Это она, Эвелин, и предложила поехать в Сан-Себастьян – и прежде чем Квирк смог придумать убедительное возражение, сунула ему под нос рекламный буклет гостиницы Hotel de Londres y de Inglaterra.

– Честно говоря, – усмехнулся он, – что за названия они дают этим заведениям!

Эвелин оставила его слова без внимания. Однако, рассмотрев гостиницу, он вынужден был признать, что место и впрямь впечатляющее – расположенное прямо посреди набережной с видом на залив солидное, гармоничное здание.

– Это и есть отель «Лондон и Англия», верно? – сказал он, прочитав название на буклете. – Почему бы нам не остановиться в какой-нибудь испанской гостинице?

– Она и есть испанская, как ты прекрасно знаешь, – ответила жена. – Это лучший отель в городе. Мне уже как-то раз случалось в нём останавливаться, когда шла война. Тогда он был очень хорош. Уверена, там и сейчас всё прекрасно.

– Да ты на цены-то посмотри, – проворчал Квирк. Он знал: лучше не спрашивать, как она оказалась в Сан-Себастьяне во время войны. Задавать такие вопросы былоverboten. Запрещено. – А ведь это даже не пик сезона, – добавил он.

Сейчас весна, сказала она, лучший сезон из всех, и они едут провести отпуск в Испанию, даже если ей придётся надеть на него наручники и затолкать в самолёт вверх по трапу.

– Северная Испания – это всё равно что Южная Ирландия, – заявила она. – Там всё время идёт дождь, повсюду зелень и все кругом католики. Тебе понравится.

– А там будет ирландское вино?

– Ха-ха! Ты такой смешной.

Она отвернулась, и он шлёпнул её по ягодицам, да с такой силой, что те затряслись – по своему обыкновению, самым изумительным образом.
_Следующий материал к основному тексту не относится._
-- ==== Sys2Proof/Syntax.lean ====
section
/-! DEFINITION. The instructions and steps of the Thrumong: one constructor for each row of the opcode table.
The operands of a word are its fields as the table names them; a step of another agent (an event) carries what
the outside world or the agent's free choice brings to it. -/

namespace Sys2Proof

/-- The master classes of the access tables (R348). -/
inductive Master where
  | host | hostVf | mgmt | jasper | kernel | peer | debug
  deriving DecidableEq, Repr

/-- Device registers that REGISTER_WRITE reaches (R184, R327, R341, R342). Q_TAIL, Q_CTL and MC_STATUS have
steps of their own. -/
inductive DevReg where
  | qRing (ctx q : Nat)
  | qCpl (ctx q : Nat)
  | qHead (ctx q : Nat)
  | ctxState (ctx : Nat)
  | msix (ctx word : Nat)
  | mbReq (byte : Nat)
  | mbGo
  | mbStat
  | mcAddr (bank : Nat)
  | mcInfo (bank : Nat)
  | mcCtl (bank : Nat)
  | mcCount (bank : Nat)
  | access (block master : Nat)
  | unlisted (offset : Nat)
  deriving DecidableEq, Repr

/-- Registers that a master reads (R6): those above, and Q_TAIL, Q_CTL, MC_STATUS and the sensors. -/
inductive ReadReg where
  | of (r : DevReg)
  | qTail (ctx q : Nat)
  | qCtl (ctx q : Nat)
  | mcStatus (bank : Nat)
  | sensor (n : Nat)
  deriving DecidableEq, Repr

/-- Physical errors met by one access of a line (R321, R335, R336). `bits` lists, for a 16-byte word of the
line, the bits of the 144-bit array word (or of the cached word) that are wrong. -/
structure MemErr where
  bits : List (Nat × List Nat) := []
  /-- the parity groups (0-64) that fail in each transfer over the vertical bus, first transfer first: at most four, and
  a fifth after a swap (R336) -/
  tries : List (List Nat) := []
  /-- the lane the walking-pattern test names (R336) -/
  lane : Option Nat := none
  deriving DecidableEq, Repr

/-- No physical error. -/
def MemErr.none : MemErr := {}

/-- What the drain of a tile of a matrix operation finds: the two runs of a redundant operation differ, and whether the
third agrees with one of them (R281); or the tile's residue fails once or twice (R320). -/
inductive TileFault where
  | differs (thirdAgrees : Bool)
  | residue (twice : Bool)
  deriving DecidableEq, Repr

/-- A tile of a matrix operation whose drain finds a fault. -/
structure TileRun where
  tile : Nat
  fault : TileFault
  deriving DecidableEq, Repr

/-- The shape in which a floating-point collective adds the ranks' contributions: the manual fixes none
(R155, R292). -/
inductive RedTree where
  | rank (r : Nat)
  | node (l r : RedTree)
  deriving DecidableEq, Repr

/-- The contribution of a rank that lies on another device (R292). -/
structure RemoteRank where
  dev : Nat
  core : Nat
  ctl : Word
  count : Word
  root : Word
  seq : Word
  data : List Byte
  /-- a tag for each byte -/
  tags : List Bool
  poisoned : Bool
  cause : BitVec 8
  /-- the chips of its team's launch, which scope package names (R230) -/
  chips : List Nat
  deriving DecidableEq, Repr

/-- Messages over Kollith Link that a device of the domain sends to this one (R178, R179, R211, R292, R325). -/
inductive LinkMsg where
  /-- a tag and a mark for each argument byte (R161, R321), and the device numbers of the span -/
  | spanBlock (ctx gen src depth : Nat) (block code args : List Byte) (argTags argMarks : List Bool) (chips : List Nat)
  | spanReply (ctx gen chip status : Nat)
  | spanStart (ctx gen src tstart : Nat)
  | spanAbort (ctx gen src : Nat)
  | stop (ctx gen src : Nat)
  | stopped (ctx gen src : Nat)
  | retired (ctx gen src : Nat)
  /-- a tag and a mark for each byte (R106, R321) -/
  | write (dev addr : Nat) (data : List Byte) (tags marks : List Bool)
  | atomic (dev addr size op : Nat) (cmp val : DWord) (tag : Bool)
  | read (dev line lease : Nat)
  | data (dev line : Nat) (data : List Byte) (tags poison : List Bool)
  | written (dev addr near all : Nat)
  | old (dev addr : Nat) (value : DWord) (tag : Bool) (near all : Nat)
  | collJoin (ctx scope : Nat) (rank : RemoteRank)
  /-- an IINV whose scope names cores of the receiver, by the number that its device gave it, and the answer (R244, R388) -/
  | iinv (dev id ctx obj : Nat) (cores : List Nat)
  | iinvDone (dev id : Nat)
  /-- what a stash of another device does with a line of this one (R217, R255, R256): it becomes its owner, answered with
  the data, gives a dirty notice, writes it back, or leaves it; and a read without a lease -/
  | ownerFill (dev line core slot : Nat)
  | dirty (dev line core slot : Nat)
  | writeBack (dev line core slot : Nat) (data : List Byte) (tags marks : List Bool) (leave : Bool)
  | leave (dev line core slot : Nat)
  | readOnce (dev line : Nat)
  /-- a recall from a line's home (R220), and the owner's answer, with its data where that was dirty -/
  | recall (dev line : Nat) (forWrite : Bool)
  | recalled (dev line : Nat) (forWrite : Bool) (data : Option (List Byte × List Bool × List Bool))
  deriving DecidableEq, Repr

/-- What WRITE_PERFORM performs: a write in flight, or one that the host or a PCI Express peer sends
(R108, R226). -/
inductive Arrival where
  | flight (k : Nat)
  | host (addr : Nat) (data : List Byte)
  deriving DecidableEq, Repr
Странно, подумал Квирк, что между ними по-прежнему сохраняется та же страсть, то же эротическое возбуждение. Это должно было бы вгонять их в смущение, однако не вгоняло. Они были в годах, они заключили поздний брак – для обоих он был вторым – и до сих пор не могли насытиться друг другом. Это абсурд, говорил он, и Эвелин соглашалась: – «О, йа-йа, этто йесть пезуслоффно такк!», – изображая утрированный акцент а-ля герр доктор Фрейд, чтобы рассмешить мужа, и в то же время клала его руки на свой широкий, не стянутый корсетом, тряский зад и целовала в губы лёгким, исключительно целомудренным поцелуем, от которого у Квирка неизменно вскипала кровь.
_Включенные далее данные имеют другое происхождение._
/-- The width in bits. -/
def Fmt.width (f : Fmt) : Nat := 1 + f.ew + f.fw
/-- Whether it is an FP8 format (R133, R134). -/
def Fmt.isFp8 (f : Fmt) : Bool := f.ew + f.fw == 7
/-- The biased exponent of all ones. -/
def Fmt.top (f : Fmt) : Nat := 2 ^ f.ew - 1
/-- The exponent of the smallest normal. -/
def Fmt.emin (f : Fmt) : Int := 1 - (f.bias : Int)
/-- The sign bit in place. -/
def Fmt.signBit (f : Fmt) (s : Bool) : Nat := bitNat s * 2 ^ (f.ew + f.fw)
/-- ±∞ of a format that has it. -/
def Fmt.inf (f : Fmt) (s : Bool) : Nat := f.signBit s + f.top * 2 ^ f.fw
/-- The largest finite magnitude's pattern, with a sign. -/
def Fmt.maxFinite (f : Fmt) (s : Bool) : Nat :=
  f.signBit s + (if f.e4 then f.top * 2 ^ f.fw + 6 else f.top * 2 ^ f.fw - 1)
/-- The canonical NaN (R131). -/
def Fmt.nan (f : Fmt) : Nat := if f.e4 then 0x7F else f.top * 2 ^ f.fw + 2 ^ (f.fw - 1)
/-- The NaN of an FP8 overflow keeps the result's sign (R133). -/
def Fmt.nanSigned (f : Fmt) (s : Bool) : Nat := f.signBit s + f.nan

/-! ## Values (R129) -/

/-- A decoded value: a finite one is (−1)^s · n · 2^e. -/
inductive FVal where
  | nan (signalling : Bool)
  | inf (s : Bool)
  | fin (s : Bool) (n : Nat) (e : Int)
  deriving DecidableEq, Repr

/-- Reads a pattern; bits above the format are ignored (R130). A subnormal is read as zero when `flush` (R137). -/
def Fmt.read (f : Fmt) (flush : Bool) (bits : Nat) : FVal :=
  let b := bits % 2 ^ f.width
  let s := b / 2 ^ (f.ew + f.fw) = 1
  let e := b / 2 ^ f.fw % 2 ^ f.ew
  let m := b % 2 ^ f.fw
  if e = 0 then
    if flush && !f.isFp8 then .fin s 0 0 else .fin s m (f.emin - f.fw)
  else if f.e4 then
    if e = f.top ∧ m = 7 then .nan false else .fin s (2 ^ f.fw + m) ((e : Int) - f.bias - f.fw)
  else if e = f.top then
    if m = 0 then .inf s else .nan (m < 2 ^ (f.fw - 1))
  else .fin s (2 ^ f.fw + m) ((e : Int) - f.bias - f.fw)

def FVal.isNan : FVal → Bool
  | .nan _ => true
  | _ => false
def FVal.isSnan : FVal → Bool
  | .nan q => q
  | _ => false
def FVal.isFinite : FVal → Bool
  | .fin .. => true
  | _ => false
def FVal.isZero : FVal → Bool
  | .fin _ 0 _ => true
  | _ => false
def FVal.sign : FVal → Bool
  | .nan _ => false
  | .inf s => s
  | .fin s _ _ => s
def FVal.neg : FVal → FVal
  | .nan q => .nan q
  | .inf s => .inf !s
  | .fin s n e => .fin (!s) n e

/-- An exact fraction num/den, den above 0. -/
structure Frac where
  num : Int
  den : Nat
  deriving DecidableEq, Repr

/-- n · 2^e as a fraction of whole numbers. -/
def scalePow (n : Nat) (e : Int) : Nat × Nat := if 0 ≤ e then (n * 2 ^ e.toNat, 1) else (n, 2 ^ (-e).toNat)

/-- The exact value of a finite value; 0 for the others. -/
def FVal.frac : FVal → Frac
  | .fin s n e =>
    let p := scalePow n e
    ⟨if s then -(p.1 : Int) else p.1, p.2⟩
  | _ => ⟨0, 1⟩

/-- The sum, with the larger denominator when the smaller divides it, which keeps sums of many terms small. -/
def Frac.add (a b : Frac) : Frac :=
  if a.den % b.den = 0 then ⟨a.num + b.num * ((a.den / b.den : Nat) : Int), a.den⟩
  else if b.den % a.den = 0 then ⟨a.num * ((b.den / a.den : Nat) : Int) + b.num, b.den⟩
  else ⟨a.num * b.den + b.num * a.den, a.den * b.den⟩
def Frac.mul (a b : Frac) : Frac := ⟨a.num * b.num, a.den * b.den⟩
def Frac.neg (a : Frac) : Frac := ⟨-a.num, a.den⟩
def Frac.sub (a b : Frac) : Frac := a.add b.neg
def Frac.abs (a : Frac) : Frac := ⟨a.num.natAbs, a.den⟩
def Frac.lt (a b : Frac) : Bool := a.num * b.den < b.num * a.den
def Frac.le (a b : Frac) : Bool := a.num * b.den ≤ b.num * a.den
def Frac.max (a b : Frac) : Frac := if a.lt b then b else a
def Frac.zero : Frac := ⟨0, 1⟩
def Frac.ofInt (i : Int) : Frac := ⟨i, 1⟩
/-- The inverse of a fraction that is not 0. -/
def Frac.inv (a : Frac) : Frac := ⟨if a.num < 0 then -(a.den : Int) else a.den, a.num.natAbs⟩
/-- The exact sum of fractions. -/
def Frac.sumList (l : List Frac) : Frac := l.foldl Frac.add Frac.zero

/-! ## Rounding (R132-R137) -/

/-- R136. -/
inductive RMode where
  | rne | rtz | rup | rdn
  deriving DecidableEq, Repr

def RMode.ofBits (b : BitVec 2) : RMode :=
  if b = 0 then .rne else if b = 1 then .rtz else if b = 2 then .rup else .rdn

/-- FSTAT bits (R102). -/
def flNV : BitVec 8 := 1
def flDZ : BitVec 8 := 2
def flOF : BitVec 8 := 4
def flUF : BitVec 8 := 8
def flNX : BitVec 8 := 16
def flSAT : BitVec 8 := 32
def flNCV : BitVec 8 := 64
def flSTAG : BitVec 8 := 128

/-- Rounds the magnitude num/den of a value with a sign to a whole number (R136): the number and whether it is
inexact. -/
def roundNat (rm : RMode) (s : Bool) (num den : Nat) : Nat × Bool :=
  let q := num / den
  let r := num % den
  let up := match rm with
    | .rne => den < 2 * r || (2 * r == den && q % 2 == 1)
    | .rtz => false
    | .rup => !s && 0 < r
    | .rdn => s && 0 < r
  (if up then q + 1 else q, r != 0)

/-- Rounds a fraction to a whole number. -/
def Frac.round (a : Frac) (rm : RMode) : Int × Bool :=
  let r := roundNat rm (a.num < 0) a.num.natAbs a.den
  (if a.num < 0 then -(r.1 : Int) else r.1, r.2)

/-- The exponent E with 2^E ≤ num/den < 2^(E+1). -/
def binExp (num den : Nat) : Int :=
  let e : Int := (num.log2 : Int) - den.log2
  let p := scalePow den e
  if p.1 ≤ num * p.2 then e else e - 1

/-- num/den times 2^(−q), as a fraction. -/
def shiftBy (num den : Nat) (q : Int) : Nat × Nat :=
  if 0 ≤ q then (num, den * 2 ^ q.toNat) else (num * 2 ^ (-q).toNat, den)

/-- How results of an operation are rounded (R135, R138): mode, whether tiny results are flushed, and F8SAT. -/
structure Attr where
  rm : RMode
  flush : Bool
  f8sat : Bool
  deriving DecidableEq, Repr

/-- Round to nearest even, subnormals kept, FP8 saturating (R138). -/
def Attr.engine : Attr := ⟨.rne, false, true⟩

/-- A pattern with the flags it raised. -/
structure FRes where
  bits : Nat
  flags : BitVec 8 := 0
  deriving DecidableEq, Repr

/-- What a finite result that overflows writes (R132, R133). -/
def Fmt.overflow (f : Fmt) (a : Attr) (s : Bool) : FRes :=
  if f.isFp8 then
    if a.f8sat then ⟨f.maxFinite s, flOF ||| flNX ||| flSAT⟩ else ⟨f.nanSigned s, flOF ||| flNX⟩
  else
    let toInf := match a.rm with
      | .rne => true
      | .rtz => false
      | .rup => !s
      | .rdn => s
    ⟨if toInf then f.inf s else f.maxFinite s, flOF ||| flNX⟩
Для него было загадкой то, что эта женщина не только вышла за него замуж, но и осталась с ним, а также не выказывала никаких признаков того, что собирается его отпустить. Однако именно её постоянство и вселяло тревогу, и иногда, особенно ранним утром, он в смятении вставал, чтобы проверить, лежит ли она рядом с ним в постели, не забросила ли весь этот проект и не ускользнула ли прочь во мраке ночи. Но нет, вот она, его крупная и загадочная жена с кротким взглядом, такая же любящая и беспечная, как и всегда, пребывающая в своей извечной слегка насмешливой, слегка рассеянной манере.

Его жена. У него, у Квирка, есть жена! Да, мысль об этом никогда не переставала его удивлять. Раньше он уже бывал женат, но никогда это не было так, как сейчас; нет, никогда.

И вот они здесь, в Испании, на отдыхе.

Насчёт погоды Эвелин оказалась права – когда они приехали, шёл дождь. Ей было всё равно, да и Квирку дождь на самом-то деле нисколько не мешал, хотя вслух он об этом, пожалуй, говорить и не стал бы.

* * *

Насчёт зелени этого места она тоже оказалась права, равно как и насчёт католицизма местных жителей – в воздухе витало ощущение степенной набожности, которая ничуть не отличалась от ирландской. Это определённо была не та Испания, о которой повествовали перья испанских писателей прошлого: никакой раскалённой пыли, никаких сеньорит с горящими глазами и в громыхающих чёрных туфлях на невысоком квадратном каблуке, никаких идальго – так ведь они называются? – одетых в обтягивающие брюки и фехтующих друг с другом на ножах, никто не кричит «вива Эспанья!» и «но пасаран!» и не вонзает шпаги между лопаток неуклюжих, окровавленных и ошалелых быков.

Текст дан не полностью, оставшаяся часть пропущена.